Clarify and consolidate ideas for/by communication to others

Students could create a news report on their project or develop a projection like creating a new playground. They could explore an issue for the media or their school newsletter from differing perspectives such equally a politician, a greenie, a farmer, a parent, a local elder or other teachers. This involves ethical decision-making on behalf of the students every bit to what to include and what not to include in the report.

Further resources

Scientific discipline related interactive learning objects can be found on the FUSE Teacher Resources folio.

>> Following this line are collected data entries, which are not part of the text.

-- ==== Sys2Proof/Decode.lean ====
section
/-! DEFINITION. The command decoder, total on every 32-bit word and refusing by name (rules R91 to
R103), the encoder written from the same formats, who may present which operation (rules R96, R101,
R255), the operand and payload checks of rule R100, the pseudo-operations (rule R106), the assembler
spelling (rule R105), and the host's view of the decoder.

Rule R100 in two parts: `decode` reads the fields of the word and refuses reserved opcodes, reserved
fields and reserved codes; `legalCommand` is the rest of the algorithm (the port, the operand ranges,
the payload's length). Both failures give `IllegalCommand`. -/

namespace Sys2Proof

/-- Why a word names no operation (rule R101). Every one of them is delivered as `IllegalCommand`. -/
inductive DecodeError where
  /-- Opcode 0x0 or 0xF. -/
  | reservedOpcode
  /-- A non-zero reserved field of the format. -/
  | reservedField
  /-- RD or WR with a non-zero mask field. -/
  | nonzeroMask
  /-- RD with a non-zero value field. -/
  | nonzeroVal
  /-- LDM selector 9 to 15. -/
  | reservedSelector
  /-- CSC_CFG colorimetry code 3. -/
  | reservedColorimetry
deriving DecidableEq, Repr

/-! ## Fields (rule R91) -/

/-- `word[31:28]`. -/
def opField (w : CmdWord) : BitVec 4 := w.extractLsb' 28 4
/-- `word[27:16]` of formats R and B. -/
def addrField (w : CmdWord) : BitVec 12 := w.extractLsb' 16 12
/-- `word[15:8]`: the mask of format R, the length of format M. -/
def midField (w : CmdWord) : Byte := w.extractLsb' 8 8
/-- `word[7:0]`: the value of format R, the checksum of format M. -/
def lowField (w : CmdWord) : Byte := w.extractLsb' 0 8
/-- `word[15:0]`: the length of formats B and D. -/
def halfField (w : CmdWord) : BitVec 16 := w.extractLsb' 0 16
/-- `word[23:16]`: the block of format D. -/
def blockField (w : CmdWord) : BitVec 8 := w.extractLsb' 16 8
/-- `word[27:24]`: the selector of format L, reserved in format D. -/
def selField (w : CmdWord) : BitVec 4 := w.extractLsb' 24 4
/-- `word[23:0]`: the value of format L. -/
def valueField (w : CmdWord) : BitVec 24 := w.extractLsb' 0 24
/-- `word[27:0]`: reserved in format N. -/
def restField (w : CmdWord) : BitVec 28 := w.extractLsb' 0 28
/-- `word[27:3]`: reserved in format C. -/
def zeroFieldC (w : CmdWord) : BitVec 25 := w.extractLsb' 3 25
/-- `word[2:1]`: the colorimetry of format C. -/
def colorField (w : CmdWord) : BitVec 2 := w.extractLsb' 1 2
/-- `word[0]`: the range of format C. -/
def rangeField (w : CmdWord) : BitVec 1 := w.extractLsb' 0 1

/-- The latch of an LDM selector; 9 to 15 are reserved (rule R95). -/
def decodeSel (s : BitVec 4) : Option LatchSel :=
  match s.toNat with
  | 0 => some .dmWidth
  | 1 => some .dmHeight
  | 2 => some .dmClockKhz
  | 3 => some .dmPixrep
  | 4 => some .dmRefresh
  | 5 => some .dmProgressive
  | 6 => some .cfgInMode
  | 7 => some .cfgOutMode
  | 8 => some .dviMode
  | _ => none

/-- The colorimetry of a format C code; 3 is illegal (rule R98). -/
def decodeColorimetry (c : BitVec 2) : Option Colorimetry :=
  match c.toNat with
  | 0 => some .unset
  | 1 => some .itu601
  | 2 => some .itu709
  | _ => none

/-- A format N word: bits 27 to 0 are zero (rule R98). -/
def decodeFormatN (w : CmdWord) (i : Instr) : Except DecodeError Instr :=
  if restField w = 0 then .ok i else .error .reservedField

/-- RD: format R with mask and value zero (rule R92). -/
def decodeRd (w : CmdWord) : Except DecodeError Instr :=
  if midField w ≠ 0 then .error .nonzeroMask
  else if lowField w ≠ 0 then .error .nonzeroVal
  else .ok (.rd (addrField w))

/-- WR: format R with mask zero (rule R92). -/
def decodeWr (w : CmdWord) : Except DecodeError Instr :=
  if midField w ≠ 0 then .error .nonzeroMask else .ok (.wr (addrField w) (lowField w))

/-- RDBLK: format D (rule R94). -/
def decodeRdblk (w : CmdWord) : Except DecodeError Instr :=
  if selField w = 0 then .ok (.rdblk (blockField w) (halfField w)) else .error .reservedField

/-- LDM: format L (rule R95). -/
def decodeLdm (w : CmdWord) : Except DecodeError Instr :=
  match decodeSel (selField w) with
  | some sel => .ok (.ldm sel (valueField w))
  | none => .error .reservedSelector

/-- MODE_SET: format M (rule R97). -/
def decodeModeSet (w : CmdWord) : Except DecodeError Instr :=
  if addrField w = 0 then .ok (.modeSet (midField w) (lowField w)) else .error .reservedField

/-- CSC_CFG: format C (rule R98). -/
def decodeCscCfg (w : CmdWord) : Except DecodeError Instr :=
  if zeroFieldC w = 0 then
    match decodeColorimetry (colorField w) with
    | some c => .ok (.cscCfg c (decide (rangeField w = 1)))
    | none => .error .reservedColorimetry
  else .error .reservedField

/-- The decoder of rules R91 to R103: one word, one operation or a named refusal. -/
def decode (w : CmdWord) : Except DecodeError Instr :=
  match (opField w).toNat with
  | 0x1 => decodeRd w
  | 0x2 => decodeWr w
  | 0x3 => .ok (.upd (addrField w) (midField w) (lowField w))
  | 0x4 => .ok (.bwr (addrField w) (halfField w))
  | 0x5 => decodeRdblk w
  | 0x6 => decodeFormatN w .ddcAbort
  | 0x7 => decodeFormatN w .irqDispatch
  | 0x8 => decodeFormatN w .hpdTask
  | 0x9 => decodeLdm w
  | 0xA => decodeModeSet w
  | 0xB => decodeFormatN w .vidEn
  | 0xC => decodeCscCfg w
  | 0xD => decodeFormatN w .brEnable
  | 0xE => decodeFormatN w .brDisable
  | _ => .error .reservedOpcode

/-! ## The encoder -/

/-- The selector code of a latch (rule R95). -/
def encodeSel : LatchSel → BitVec 4
  | .dmWidth => 0
  | .dmHeight => 1
  | .dmClockKhz => 2
  | .dmPixrep => 3
  | .dmRefresh => 4
  | .dmProgressive => 5
  | .cfgInMode => 6
  | .cfgOutMode => 7
  | .dviMode => 8

/-- The colorimetry code of format C (rule R98). -/
def encodeColorimetry : Colorimetry → BitVec 2
  | .unset => 0
  | .itu601 => 1
  | .itu709 => 2

/-- The command word of an operation (rules R91 to R98). -/
def encode : Instr → CmdWord
  | .rd addr => 0x1#4 ++ addr ++ 0#8 ++ 0#8
  | .wr addr val => 0x2#4 ++ addr ++ 0#8 ++ val
  | .upd addr mask val => 0x3#4 ++ addr ++ mask ++ val
  | .bwr addr len => 0x4#4 ++ addr ++ len
  | .rdblk block length => 0x5#4 ++ 0#4 ++ block ++ length
  | .ddcAbort => 0x6#4 ++ 0#28
  | .irqDispatch => 0x7#4 ++ 0#28
  | .hpdTask => 0x8#4 ++ 0#28
  | .ldm sel value => 0x9#4 ++ encodeSel sel ++ value
  | .modeSet len csum => 0xA#4 ++ 0#12 ++ len ++ csum
  | .vidEn => 0xB#4 ++ 0#28
  | .cscCfg c limited => 0xC#4 ++ 0#25 ++ encodeColorimetry c ++ BitVec.ofBool limited
  | .brEnable => 0xD#4 ++ 0#28
  | .brDisable => 0xE#4 ++ 0#28

/-! ## Who may present what, and the rest of rule R100 -/

/-- The "host" column of rule R96. -/
def hostMayStart : Instr → Bool
  | .irqDispatch => false
  | .hpdTask => false
  | .rd _ => true
  | .wr _ _ => true
  | .upd _ _ _ => true
  | .bwr _ _ => true
  | .rdblk _ _ => true
  | .ddcAbort => true
  | .ldm _ _ => true
  | .modeSet _ _ => true
  | .vidEn => true
  | .cscCfg _ _ => true
  | .brEnable => true
  | .brDisable => true

/-- The "aux" column of rule R96: the four primitives. -/
def auxMayStart : Instr → Bool
  | .rd _ => true
  | .wr _ _ => true
  | .upd _ _ _ => true
  | .bwr _ _ => true
  | .rdblk _ _ => false
  | .ddcAbort => false
  | .irqDispatch => false
  | .hpdTask => false
  | .ldm _ _ => false
  | .modeSet _ _ => false
  | .vidEn => false
  | .cscCfg _ _ => false
  | .brEnable => false
  | .brDisable => false

/-- The payload length the word states (rule R104); zero for an operation without a payload. -/
def payloadLength : Instr → Nat
  | .bwr _ len => len.toNat
  | .modeSet len _ => len.toNat
  | .rd _ => 0
  | .wr _ _ => 0
  | .upd _ _ _ => 0
  | .rdblk _ _ => 0
  | .ddcAbort => 0
  | .irqDispatch => 0
  | .hpdTask => 0
  | .ldm _ _ => 0
  | .vidEn => 0
  | .cscCfg _ _ => 0
  | .brEnable => 0
  | .brDisable => 0

/-- The checks of rule R100 that follow the fields: the port (`onHost` tells the host port from an
auxiliary one), the payload's length, the operand ranges. -/
def legalCommand (i : Instr) (onHost : Bool) (payload : List Byte) : Bool :=
  (if onHost then hostMayStart i else auxMayStart i)
    && decide (payload.length = payloadLength i) && i.wellFormed

/-! ## The host's view of the decoder -/

/-- The operation the decoder reads from an opcode-table word: every row has 32 bits, bit 0 the least
significant (rule R12); a command word is a number, so no byte order comes in (rule R67). -/
def decodeTableWord (_nbits w : Nat) : Option Instr :=
  match decode (BitVec.ofNat 32 w) with
  | .ok i => some i
  | .error _ => none

/-! ## Pseudo-operations and assembler spelling (rules R105, R106) -/

/-- `SETB addr, mask`. -/
def asmSetb (addr : BitVec 12) (mask : Byte) : Instr := .upd addr mask mask

/-- `CLRB addr, mask`. -/
def asmClrb (addr : BitVec 12) (mask : Byte) : Instr := .upd addr mask 0

/-- `PULSE addr, mask`: two commands. -/
def asmPulse (addr : BitVec 12) (mask : Byte) : List Instr := [asmSetb addr mask, asmClrb addr mask]

/-- A number in C notation, as the assembler writes it. -/
def asmNumber (n : Nat) : String := toString n

/-- A payload as a brace list of bytes; the two braces are characters 123 and 125. -/
def asmBytes (bytes : List Byte) : String :=
  String.singleton (Char.ofNat 123) ++ " ".intercalate (bytes.map fun b => asmNumber b.toNat)
    ++ String.singleton (Char.ofNat 125)

/-- The `NAME` of an LDM selector. -/
def asmLatch : LatchSel → String
  | .dmWidth => "WIDTH"
  | .dmHeight => "HEIGHT"
  | .dmClockKhz => "CLOCK_KHZ"
  | .dmPixrep => "PIXREP"
  | .dmRefresh => "REFRESH"
  | .dmProgressive => "PROGRESSIVE"
  | .cfgInMode => "IN_MODE"
  | .cfgOutMode => "OUT_MODE"
  | .dviMode => "DVI"

/-- The colorimetry operand of `CSC_CFG`. -/
def asmColorimetry : Colorimetry → String
  | .unset => "UNSET"
  | .itu601 => "ITU601"
  | .itu709 => "ITU709"

/-- The line of a host program for a command (rule R105); `none` for the two operations that cannot be
written in one. -/
def asmLine (payload : List Byte) : Instr → Option String
  | .rd addr => some ("RD " ++ asmNumber addr.toNat)
  | .wr addr val => some ("WR " ++ asmNumber addr.toNat ++ ", " ++ asmNumber val.toNat)
  | .upd addr mask val =>
    some ("UPD " ++ asmNumber addr.toNat ++ ", " ++ asmNumber mask.toNat ++ ", "
      ++ asmNumber val.toNat)
  | .bwr addr _ => some ("BWR " ++ asmNumber addr.toNat ++ ", " ++ asmBytes payload)
  | .rdblk block length =>
    some ("RDBLK " ++ asmNumber block.toNat ++ ", " ++ asmNumber length.toNat)
  | .ddcAbort => some "DDC_ABORT"
  | .irqDispatch => none
  | .hpdTask => none
  | .ldm sel value => some ("LDM " ++ asmLatch sel ++ ", " ++ asmNumber value.toNat)
  | .modeSet _ csum => some ("MODE_SET " ++ asmNumber csum.toNat ++ ", " ++ asmBytes payload)
  | .vidEn => some "VID_EN"
  | .cscCfg c limited =>
    some ("CSC_CFG " ++ asmColorimetry c ++ ", " ++ (if limited then "LIMITED" else "FULL"))
  | .brEnable => some "BR_ENABLE"
  | .brDisable => some "BR_DISABLE"

end Sys2Proof
end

To admission the interactive learning object below, teachers must login to FUSE and search past Learning Resource ID:

  • Ecology evaluation project: frog pond habitat –students answer a brusque quiz virtually how organisms are adapted to their environs, so explore a pond environment. They choose sampling tools suited to avert pain the animals or damaging the study area, then collect animals from a pond, grassy bank, rocky bank, trees and shrubs. They look at a species description and video for each beast and describe how the animal meets its basic needs for food, water, shelter and protection.
    Learning Resource ID:  R9QN9M
  • Ecology evaluation project: frog pond habitat (2) – students explore why a frog population is failing by look at changes in the pond over time (specifically, h2o quality, habitat loss and predation by introduced species). Students build a food web for the swimming and model population interactions. They identify which species take the greatest touch on the frog and finally build a report using evidence collected to back up their conclusions.